• [Assignment]: Pull out of the data below the stretch of lines bounded by the one containing "read it. -/" and the one containing "have accepted : acceptsIllegal", both bounds included, unchanged.

• [Task inputs]:
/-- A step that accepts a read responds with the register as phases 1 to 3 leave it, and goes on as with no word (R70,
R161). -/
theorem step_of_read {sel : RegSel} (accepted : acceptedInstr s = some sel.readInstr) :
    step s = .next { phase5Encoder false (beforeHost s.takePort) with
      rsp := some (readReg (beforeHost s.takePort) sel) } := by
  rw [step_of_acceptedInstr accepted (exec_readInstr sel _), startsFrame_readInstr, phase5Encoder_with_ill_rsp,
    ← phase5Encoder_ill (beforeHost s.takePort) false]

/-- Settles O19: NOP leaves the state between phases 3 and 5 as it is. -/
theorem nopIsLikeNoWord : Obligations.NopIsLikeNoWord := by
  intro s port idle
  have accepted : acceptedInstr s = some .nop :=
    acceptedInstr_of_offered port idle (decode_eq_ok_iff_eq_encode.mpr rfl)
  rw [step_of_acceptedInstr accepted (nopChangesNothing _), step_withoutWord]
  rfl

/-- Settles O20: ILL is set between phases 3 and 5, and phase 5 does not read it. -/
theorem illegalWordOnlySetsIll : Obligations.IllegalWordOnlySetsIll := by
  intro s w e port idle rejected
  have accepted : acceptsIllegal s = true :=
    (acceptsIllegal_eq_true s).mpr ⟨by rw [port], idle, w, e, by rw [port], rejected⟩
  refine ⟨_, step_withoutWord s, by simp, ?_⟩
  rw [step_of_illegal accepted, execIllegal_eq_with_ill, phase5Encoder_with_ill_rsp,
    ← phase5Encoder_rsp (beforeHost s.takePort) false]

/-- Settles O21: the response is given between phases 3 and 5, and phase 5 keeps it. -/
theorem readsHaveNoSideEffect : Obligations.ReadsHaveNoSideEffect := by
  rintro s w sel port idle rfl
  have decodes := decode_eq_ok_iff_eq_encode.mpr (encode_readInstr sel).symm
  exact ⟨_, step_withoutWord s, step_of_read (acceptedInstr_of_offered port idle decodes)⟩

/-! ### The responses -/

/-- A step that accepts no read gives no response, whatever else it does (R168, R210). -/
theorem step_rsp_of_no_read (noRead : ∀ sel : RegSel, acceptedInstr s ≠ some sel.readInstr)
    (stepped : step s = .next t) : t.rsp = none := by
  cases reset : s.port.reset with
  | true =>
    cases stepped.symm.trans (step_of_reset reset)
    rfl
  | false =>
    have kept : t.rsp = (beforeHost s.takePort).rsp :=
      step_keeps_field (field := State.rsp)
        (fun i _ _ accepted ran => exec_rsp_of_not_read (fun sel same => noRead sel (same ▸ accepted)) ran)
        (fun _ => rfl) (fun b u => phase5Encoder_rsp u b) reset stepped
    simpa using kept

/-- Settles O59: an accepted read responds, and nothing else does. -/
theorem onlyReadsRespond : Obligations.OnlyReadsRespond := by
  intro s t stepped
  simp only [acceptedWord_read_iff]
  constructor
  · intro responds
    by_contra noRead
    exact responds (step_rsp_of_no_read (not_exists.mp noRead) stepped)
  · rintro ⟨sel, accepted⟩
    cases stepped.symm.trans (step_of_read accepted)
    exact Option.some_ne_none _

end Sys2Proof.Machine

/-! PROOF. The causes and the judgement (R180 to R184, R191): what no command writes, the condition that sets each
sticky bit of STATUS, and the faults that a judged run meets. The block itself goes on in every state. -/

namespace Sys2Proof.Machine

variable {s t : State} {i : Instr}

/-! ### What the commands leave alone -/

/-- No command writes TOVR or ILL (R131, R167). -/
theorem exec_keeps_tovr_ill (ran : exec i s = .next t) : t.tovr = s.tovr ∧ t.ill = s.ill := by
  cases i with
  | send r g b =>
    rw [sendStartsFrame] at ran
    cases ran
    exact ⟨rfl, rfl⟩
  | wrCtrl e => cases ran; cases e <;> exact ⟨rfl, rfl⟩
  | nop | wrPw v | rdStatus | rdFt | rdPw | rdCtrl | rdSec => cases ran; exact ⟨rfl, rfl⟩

• [Answer below]:
/-- Settles O20: ILL is set between phases 3 and 5, and phase 5 does not read it. -/
theorem illegalWordOnlySetsIll : Obligations.IllegalWordOnlySetsIll := by
  intro s w e port idle rejected
  have accepted : acceptsIllegal s = true :=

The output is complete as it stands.